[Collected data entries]
# # # # # # #

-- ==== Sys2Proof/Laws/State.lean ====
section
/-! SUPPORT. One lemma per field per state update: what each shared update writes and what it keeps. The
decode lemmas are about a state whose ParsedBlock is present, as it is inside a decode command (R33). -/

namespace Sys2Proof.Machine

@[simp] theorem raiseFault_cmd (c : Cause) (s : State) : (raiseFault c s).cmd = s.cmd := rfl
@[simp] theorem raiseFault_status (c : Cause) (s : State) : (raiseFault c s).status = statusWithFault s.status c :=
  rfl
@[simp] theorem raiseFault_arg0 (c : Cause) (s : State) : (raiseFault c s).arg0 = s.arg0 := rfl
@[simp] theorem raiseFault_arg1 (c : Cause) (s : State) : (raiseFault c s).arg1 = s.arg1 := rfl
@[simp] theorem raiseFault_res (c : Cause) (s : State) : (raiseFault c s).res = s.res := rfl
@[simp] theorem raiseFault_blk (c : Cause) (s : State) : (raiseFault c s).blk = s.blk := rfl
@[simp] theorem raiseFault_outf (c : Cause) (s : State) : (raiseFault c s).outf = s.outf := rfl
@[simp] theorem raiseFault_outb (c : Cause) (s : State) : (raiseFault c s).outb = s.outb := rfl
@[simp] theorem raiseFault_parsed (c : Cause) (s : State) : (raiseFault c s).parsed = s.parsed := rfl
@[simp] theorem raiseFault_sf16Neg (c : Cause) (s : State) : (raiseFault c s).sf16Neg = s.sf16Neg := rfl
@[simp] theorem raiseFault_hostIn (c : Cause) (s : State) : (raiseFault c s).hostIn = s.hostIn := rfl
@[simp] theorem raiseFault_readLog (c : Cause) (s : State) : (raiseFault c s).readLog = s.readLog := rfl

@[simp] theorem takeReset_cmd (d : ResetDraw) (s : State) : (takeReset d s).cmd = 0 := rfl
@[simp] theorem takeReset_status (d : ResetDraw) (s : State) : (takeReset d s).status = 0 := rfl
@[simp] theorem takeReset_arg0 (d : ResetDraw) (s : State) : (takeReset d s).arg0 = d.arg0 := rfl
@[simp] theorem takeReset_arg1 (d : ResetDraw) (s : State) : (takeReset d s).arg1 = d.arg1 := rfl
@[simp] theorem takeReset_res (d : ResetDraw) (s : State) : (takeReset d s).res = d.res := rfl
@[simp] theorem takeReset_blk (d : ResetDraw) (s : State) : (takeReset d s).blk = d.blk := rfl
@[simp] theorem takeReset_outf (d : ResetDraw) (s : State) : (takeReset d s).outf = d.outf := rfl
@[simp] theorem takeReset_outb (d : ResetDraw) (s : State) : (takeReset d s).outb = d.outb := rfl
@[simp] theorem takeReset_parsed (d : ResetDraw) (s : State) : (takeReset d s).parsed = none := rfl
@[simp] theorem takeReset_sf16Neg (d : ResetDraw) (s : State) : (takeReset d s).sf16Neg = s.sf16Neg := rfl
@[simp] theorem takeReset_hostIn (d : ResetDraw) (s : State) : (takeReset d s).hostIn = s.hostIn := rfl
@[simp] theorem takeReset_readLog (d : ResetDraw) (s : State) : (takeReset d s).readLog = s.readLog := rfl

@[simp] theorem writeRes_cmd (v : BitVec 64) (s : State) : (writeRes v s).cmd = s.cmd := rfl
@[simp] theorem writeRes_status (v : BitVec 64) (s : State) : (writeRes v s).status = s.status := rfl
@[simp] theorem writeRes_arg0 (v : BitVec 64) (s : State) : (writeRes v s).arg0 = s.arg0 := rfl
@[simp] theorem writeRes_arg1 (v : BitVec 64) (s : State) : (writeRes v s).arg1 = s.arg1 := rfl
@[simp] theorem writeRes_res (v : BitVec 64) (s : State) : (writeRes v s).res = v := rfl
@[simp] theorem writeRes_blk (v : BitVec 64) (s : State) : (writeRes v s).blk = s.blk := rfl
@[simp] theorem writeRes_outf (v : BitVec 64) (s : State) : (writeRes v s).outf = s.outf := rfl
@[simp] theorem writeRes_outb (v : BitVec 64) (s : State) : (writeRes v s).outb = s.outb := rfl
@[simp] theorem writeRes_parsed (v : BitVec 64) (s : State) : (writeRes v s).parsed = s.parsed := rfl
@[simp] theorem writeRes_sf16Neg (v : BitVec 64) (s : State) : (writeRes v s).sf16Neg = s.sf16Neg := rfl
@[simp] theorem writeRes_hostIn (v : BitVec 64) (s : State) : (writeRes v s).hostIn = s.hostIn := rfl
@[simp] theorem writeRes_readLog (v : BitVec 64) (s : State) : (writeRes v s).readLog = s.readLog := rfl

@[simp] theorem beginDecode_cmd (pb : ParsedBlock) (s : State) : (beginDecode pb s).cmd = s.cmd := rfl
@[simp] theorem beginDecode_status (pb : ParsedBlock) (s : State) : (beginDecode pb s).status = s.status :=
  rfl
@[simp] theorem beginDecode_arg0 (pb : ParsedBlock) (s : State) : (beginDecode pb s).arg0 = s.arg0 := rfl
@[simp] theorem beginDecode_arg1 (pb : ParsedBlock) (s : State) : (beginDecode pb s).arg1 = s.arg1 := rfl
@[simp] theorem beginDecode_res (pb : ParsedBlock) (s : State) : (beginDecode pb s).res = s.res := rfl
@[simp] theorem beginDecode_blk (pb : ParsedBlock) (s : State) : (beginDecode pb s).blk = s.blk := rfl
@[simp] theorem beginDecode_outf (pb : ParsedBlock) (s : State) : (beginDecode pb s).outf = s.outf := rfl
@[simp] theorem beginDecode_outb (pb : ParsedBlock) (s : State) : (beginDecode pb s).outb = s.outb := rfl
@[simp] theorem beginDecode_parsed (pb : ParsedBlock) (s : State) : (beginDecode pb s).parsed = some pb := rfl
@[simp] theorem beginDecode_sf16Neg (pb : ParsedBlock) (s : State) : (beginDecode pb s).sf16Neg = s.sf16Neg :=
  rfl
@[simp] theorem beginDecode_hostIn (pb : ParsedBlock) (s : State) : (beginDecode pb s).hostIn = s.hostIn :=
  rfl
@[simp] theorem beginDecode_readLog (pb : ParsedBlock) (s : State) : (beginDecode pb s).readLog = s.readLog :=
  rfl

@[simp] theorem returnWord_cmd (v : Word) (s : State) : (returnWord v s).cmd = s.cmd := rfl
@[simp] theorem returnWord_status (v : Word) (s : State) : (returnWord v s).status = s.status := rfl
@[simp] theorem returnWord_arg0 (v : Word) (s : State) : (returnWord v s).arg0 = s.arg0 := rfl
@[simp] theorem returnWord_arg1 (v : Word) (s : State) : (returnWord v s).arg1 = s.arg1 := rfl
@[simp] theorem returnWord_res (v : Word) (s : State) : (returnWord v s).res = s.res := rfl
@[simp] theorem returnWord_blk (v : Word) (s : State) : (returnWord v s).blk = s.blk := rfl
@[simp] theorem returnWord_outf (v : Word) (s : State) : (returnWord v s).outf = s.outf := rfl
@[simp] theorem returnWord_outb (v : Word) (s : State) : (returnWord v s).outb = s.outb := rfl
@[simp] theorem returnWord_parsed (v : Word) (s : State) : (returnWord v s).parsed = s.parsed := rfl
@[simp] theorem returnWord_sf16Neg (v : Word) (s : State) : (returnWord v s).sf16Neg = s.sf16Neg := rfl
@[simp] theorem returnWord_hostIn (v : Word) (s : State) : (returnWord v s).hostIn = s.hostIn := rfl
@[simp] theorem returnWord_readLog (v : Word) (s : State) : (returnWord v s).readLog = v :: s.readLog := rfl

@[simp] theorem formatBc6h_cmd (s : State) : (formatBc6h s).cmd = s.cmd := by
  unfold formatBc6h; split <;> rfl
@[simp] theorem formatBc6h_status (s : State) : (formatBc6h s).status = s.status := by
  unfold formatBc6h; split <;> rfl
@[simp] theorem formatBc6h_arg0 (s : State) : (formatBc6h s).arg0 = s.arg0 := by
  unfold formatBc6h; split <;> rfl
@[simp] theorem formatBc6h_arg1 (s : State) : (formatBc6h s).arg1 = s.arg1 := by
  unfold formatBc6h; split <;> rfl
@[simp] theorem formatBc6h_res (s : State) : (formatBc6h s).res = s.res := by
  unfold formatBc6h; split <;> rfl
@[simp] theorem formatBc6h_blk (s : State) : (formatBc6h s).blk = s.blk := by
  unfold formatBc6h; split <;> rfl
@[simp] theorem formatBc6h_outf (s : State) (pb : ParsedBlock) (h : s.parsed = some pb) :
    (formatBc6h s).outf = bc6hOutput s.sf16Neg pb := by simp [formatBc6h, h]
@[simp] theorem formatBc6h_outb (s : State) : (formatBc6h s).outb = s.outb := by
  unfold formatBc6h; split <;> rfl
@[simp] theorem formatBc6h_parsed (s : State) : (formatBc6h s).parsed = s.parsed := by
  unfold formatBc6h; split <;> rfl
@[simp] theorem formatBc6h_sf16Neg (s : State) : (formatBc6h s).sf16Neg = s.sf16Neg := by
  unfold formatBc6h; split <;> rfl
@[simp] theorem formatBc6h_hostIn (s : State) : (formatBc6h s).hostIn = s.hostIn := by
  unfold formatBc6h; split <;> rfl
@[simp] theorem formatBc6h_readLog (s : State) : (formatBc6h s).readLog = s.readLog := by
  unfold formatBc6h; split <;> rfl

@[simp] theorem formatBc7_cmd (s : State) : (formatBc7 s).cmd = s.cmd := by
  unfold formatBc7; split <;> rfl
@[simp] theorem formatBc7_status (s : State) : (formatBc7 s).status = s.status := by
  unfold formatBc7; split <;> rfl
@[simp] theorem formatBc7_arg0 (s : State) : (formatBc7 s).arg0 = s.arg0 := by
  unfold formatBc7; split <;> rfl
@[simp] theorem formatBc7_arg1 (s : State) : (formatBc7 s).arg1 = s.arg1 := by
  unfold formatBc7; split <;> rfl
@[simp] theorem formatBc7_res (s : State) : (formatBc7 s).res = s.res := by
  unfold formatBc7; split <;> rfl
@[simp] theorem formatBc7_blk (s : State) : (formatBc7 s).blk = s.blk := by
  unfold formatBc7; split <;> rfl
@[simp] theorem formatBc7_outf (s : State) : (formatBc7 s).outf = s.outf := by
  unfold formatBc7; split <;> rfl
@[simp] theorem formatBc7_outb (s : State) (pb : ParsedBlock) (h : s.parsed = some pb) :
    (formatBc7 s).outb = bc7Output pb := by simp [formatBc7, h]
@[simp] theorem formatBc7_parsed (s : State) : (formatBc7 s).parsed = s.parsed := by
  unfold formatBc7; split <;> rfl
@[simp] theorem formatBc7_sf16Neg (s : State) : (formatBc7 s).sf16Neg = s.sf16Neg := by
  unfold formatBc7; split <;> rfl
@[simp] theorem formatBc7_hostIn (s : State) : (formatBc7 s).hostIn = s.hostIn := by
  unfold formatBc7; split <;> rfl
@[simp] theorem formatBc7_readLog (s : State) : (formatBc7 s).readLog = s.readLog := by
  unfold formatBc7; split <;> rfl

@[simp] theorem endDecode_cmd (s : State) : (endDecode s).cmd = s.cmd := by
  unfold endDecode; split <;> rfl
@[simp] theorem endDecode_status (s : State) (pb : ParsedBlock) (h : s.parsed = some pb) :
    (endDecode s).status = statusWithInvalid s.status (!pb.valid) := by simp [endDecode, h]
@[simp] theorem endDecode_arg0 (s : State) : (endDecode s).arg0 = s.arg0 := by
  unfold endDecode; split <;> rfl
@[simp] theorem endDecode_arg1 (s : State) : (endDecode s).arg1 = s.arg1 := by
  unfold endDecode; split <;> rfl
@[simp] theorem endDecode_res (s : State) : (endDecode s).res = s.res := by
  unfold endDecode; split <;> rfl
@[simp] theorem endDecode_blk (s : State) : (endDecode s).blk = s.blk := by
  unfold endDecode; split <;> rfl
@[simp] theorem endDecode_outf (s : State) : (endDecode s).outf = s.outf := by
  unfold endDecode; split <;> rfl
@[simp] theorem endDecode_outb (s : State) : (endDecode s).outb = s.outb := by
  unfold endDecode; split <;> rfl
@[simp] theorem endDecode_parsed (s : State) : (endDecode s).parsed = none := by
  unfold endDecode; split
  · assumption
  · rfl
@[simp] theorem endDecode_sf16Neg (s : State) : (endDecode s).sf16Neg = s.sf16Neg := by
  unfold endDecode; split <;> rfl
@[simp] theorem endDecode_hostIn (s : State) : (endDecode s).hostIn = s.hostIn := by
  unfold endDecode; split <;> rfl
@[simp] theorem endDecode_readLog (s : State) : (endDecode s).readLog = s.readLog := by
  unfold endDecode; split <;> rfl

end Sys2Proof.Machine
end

# # # # # # #

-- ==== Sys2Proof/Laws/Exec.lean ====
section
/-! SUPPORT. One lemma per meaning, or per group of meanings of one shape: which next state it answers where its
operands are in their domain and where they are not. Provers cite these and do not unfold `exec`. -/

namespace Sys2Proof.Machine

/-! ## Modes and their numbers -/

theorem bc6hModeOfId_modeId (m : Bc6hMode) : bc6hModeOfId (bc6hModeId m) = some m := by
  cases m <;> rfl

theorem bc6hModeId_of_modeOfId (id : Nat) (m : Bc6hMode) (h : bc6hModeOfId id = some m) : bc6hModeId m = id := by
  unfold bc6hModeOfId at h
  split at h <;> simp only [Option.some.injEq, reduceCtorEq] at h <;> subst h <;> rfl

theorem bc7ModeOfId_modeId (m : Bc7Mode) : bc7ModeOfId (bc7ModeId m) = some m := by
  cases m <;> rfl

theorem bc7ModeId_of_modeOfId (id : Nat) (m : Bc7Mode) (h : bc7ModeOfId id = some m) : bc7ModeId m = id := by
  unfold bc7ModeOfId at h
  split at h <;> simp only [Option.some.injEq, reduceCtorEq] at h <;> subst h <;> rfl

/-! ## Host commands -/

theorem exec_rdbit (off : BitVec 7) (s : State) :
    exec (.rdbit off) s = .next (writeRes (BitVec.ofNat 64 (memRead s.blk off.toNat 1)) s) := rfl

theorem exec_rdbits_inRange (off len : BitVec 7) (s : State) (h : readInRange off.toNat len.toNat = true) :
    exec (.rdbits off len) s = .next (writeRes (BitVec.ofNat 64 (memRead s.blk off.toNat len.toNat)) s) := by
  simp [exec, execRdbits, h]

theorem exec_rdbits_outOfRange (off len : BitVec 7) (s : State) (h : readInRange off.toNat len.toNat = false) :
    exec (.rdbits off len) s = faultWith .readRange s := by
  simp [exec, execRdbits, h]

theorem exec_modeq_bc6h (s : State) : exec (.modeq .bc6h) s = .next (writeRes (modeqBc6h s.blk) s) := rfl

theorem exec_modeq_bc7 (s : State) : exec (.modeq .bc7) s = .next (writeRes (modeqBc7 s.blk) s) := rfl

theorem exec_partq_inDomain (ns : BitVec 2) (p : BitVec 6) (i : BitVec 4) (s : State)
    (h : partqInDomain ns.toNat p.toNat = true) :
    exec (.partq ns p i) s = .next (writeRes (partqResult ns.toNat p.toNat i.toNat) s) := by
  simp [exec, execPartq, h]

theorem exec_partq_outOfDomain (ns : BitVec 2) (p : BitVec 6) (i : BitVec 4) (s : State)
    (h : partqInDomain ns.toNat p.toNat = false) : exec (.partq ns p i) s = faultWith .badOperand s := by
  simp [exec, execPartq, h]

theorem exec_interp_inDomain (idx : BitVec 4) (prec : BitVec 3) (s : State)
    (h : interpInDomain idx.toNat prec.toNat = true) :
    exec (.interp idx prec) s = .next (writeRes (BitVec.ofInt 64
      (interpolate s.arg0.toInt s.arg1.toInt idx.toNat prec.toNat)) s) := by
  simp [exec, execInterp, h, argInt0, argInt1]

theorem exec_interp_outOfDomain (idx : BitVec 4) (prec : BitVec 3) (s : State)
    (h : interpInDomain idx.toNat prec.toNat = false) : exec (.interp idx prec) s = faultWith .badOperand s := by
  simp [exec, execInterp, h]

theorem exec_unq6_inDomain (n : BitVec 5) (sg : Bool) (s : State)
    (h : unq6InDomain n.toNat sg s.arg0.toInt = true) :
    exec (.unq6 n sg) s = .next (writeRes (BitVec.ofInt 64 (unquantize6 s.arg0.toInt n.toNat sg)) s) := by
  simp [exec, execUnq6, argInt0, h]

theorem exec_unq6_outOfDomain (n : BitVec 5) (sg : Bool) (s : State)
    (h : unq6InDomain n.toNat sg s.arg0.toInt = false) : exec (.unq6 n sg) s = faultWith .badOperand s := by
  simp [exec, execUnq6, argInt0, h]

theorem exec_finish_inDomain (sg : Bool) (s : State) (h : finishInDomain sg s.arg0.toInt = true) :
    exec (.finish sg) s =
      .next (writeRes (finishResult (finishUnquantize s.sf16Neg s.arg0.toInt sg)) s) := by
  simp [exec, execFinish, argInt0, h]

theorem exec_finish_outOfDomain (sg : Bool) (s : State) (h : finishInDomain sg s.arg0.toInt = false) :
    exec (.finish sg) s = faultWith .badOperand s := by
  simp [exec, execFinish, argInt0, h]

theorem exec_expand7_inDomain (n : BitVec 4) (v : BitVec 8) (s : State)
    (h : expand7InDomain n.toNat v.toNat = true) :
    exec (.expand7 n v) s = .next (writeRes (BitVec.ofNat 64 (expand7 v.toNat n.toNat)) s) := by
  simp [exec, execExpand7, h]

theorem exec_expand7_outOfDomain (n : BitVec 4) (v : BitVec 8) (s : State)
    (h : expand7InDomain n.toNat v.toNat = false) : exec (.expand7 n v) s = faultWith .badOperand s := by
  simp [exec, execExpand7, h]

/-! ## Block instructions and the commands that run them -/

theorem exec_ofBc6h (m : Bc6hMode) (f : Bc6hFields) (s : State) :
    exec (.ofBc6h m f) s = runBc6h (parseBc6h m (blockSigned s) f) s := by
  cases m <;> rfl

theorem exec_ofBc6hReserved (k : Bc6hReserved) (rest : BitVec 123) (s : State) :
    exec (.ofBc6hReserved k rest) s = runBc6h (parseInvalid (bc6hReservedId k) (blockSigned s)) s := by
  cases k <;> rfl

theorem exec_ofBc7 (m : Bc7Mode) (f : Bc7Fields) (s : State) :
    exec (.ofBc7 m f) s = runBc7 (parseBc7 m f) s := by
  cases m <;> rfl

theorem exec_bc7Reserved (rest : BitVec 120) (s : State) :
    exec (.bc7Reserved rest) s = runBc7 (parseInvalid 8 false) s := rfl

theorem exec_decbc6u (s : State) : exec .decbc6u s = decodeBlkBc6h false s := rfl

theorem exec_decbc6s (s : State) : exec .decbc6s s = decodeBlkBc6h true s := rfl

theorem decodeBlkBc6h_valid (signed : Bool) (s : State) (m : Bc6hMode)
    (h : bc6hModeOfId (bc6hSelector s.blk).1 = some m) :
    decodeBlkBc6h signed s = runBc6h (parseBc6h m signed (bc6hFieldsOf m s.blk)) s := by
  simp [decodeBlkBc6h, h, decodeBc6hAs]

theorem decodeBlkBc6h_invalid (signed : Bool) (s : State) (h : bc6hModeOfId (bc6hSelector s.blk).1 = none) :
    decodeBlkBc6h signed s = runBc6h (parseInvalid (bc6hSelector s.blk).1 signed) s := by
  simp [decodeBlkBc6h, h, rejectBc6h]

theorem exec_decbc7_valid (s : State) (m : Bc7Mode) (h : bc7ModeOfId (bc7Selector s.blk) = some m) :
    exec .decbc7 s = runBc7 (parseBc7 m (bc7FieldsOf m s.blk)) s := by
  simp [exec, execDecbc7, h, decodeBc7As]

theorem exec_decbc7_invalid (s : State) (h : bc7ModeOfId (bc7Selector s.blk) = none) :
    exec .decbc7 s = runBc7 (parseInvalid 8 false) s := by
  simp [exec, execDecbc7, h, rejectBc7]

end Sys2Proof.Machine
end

# # # # # # #

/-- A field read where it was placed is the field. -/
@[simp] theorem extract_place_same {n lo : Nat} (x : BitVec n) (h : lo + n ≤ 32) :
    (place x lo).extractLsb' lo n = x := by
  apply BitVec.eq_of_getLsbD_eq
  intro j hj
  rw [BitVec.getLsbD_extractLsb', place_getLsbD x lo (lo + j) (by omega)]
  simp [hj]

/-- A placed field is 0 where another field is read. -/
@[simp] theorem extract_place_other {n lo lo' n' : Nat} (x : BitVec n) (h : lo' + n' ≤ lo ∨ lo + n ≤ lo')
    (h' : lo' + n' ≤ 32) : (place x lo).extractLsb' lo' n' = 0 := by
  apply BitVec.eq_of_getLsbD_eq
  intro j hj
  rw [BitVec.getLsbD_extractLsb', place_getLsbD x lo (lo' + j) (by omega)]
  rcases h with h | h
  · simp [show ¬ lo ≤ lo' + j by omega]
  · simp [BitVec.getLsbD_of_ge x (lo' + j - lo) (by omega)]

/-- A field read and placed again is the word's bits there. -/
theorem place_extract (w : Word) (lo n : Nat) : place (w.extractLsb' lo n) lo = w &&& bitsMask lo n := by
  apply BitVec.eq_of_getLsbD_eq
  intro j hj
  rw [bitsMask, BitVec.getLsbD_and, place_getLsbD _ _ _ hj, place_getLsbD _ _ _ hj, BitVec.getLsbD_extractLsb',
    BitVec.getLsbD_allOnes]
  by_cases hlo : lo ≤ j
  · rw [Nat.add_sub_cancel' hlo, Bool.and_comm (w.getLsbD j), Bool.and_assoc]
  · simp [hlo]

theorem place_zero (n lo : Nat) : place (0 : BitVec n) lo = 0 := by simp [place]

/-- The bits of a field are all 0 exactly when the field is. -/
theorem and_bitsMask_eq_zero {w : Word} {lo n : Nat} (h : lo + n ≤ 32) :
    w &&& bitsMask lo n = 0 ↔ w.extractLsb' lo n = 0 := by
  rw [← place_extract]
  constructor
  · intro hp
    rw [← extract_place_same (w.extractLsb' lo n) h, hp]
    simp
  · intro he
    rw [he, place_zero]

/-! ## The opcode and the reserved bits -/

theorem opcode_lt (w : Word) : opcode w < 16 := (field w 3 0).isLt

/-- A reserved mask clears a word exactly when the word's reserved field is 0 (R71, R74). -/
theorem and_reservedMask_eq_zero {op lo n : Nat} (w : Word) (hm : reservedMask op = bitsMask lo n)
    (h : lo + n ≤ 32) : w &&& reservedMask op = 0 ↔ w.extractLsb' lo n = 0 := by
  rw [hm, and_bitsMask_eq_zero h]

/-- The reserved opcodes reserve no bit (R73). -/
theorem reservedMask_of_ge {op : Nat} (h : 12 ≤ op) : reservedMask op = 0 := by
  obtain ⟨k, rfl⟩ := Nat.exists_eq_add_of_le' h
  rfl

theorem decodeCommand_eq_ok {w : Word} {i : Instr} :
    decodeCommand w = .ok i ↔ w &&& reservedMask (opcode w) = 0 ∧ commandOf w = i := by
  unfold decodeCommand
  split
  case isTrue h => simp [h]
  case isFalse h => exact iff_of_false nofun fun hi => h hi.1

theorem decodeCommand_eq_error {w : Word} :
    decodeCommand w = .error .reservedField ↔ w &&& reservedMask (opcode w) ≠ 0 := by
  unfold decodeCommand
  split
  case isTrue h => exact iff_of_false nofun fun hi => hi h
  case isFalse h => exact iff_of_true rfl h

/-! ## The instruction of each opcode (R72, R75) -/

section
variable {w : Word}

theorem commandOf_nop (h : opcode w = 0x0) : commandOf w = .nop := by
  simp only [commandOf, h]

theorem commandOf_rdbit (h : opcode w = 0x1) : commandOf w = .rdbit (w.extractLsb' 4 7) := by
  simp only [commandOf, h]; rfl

# # # # # # #

EXERCISE INSTRUCTIONS
Using the entries above, give the number of lines that include "toInt", with no added words.

REPLY
7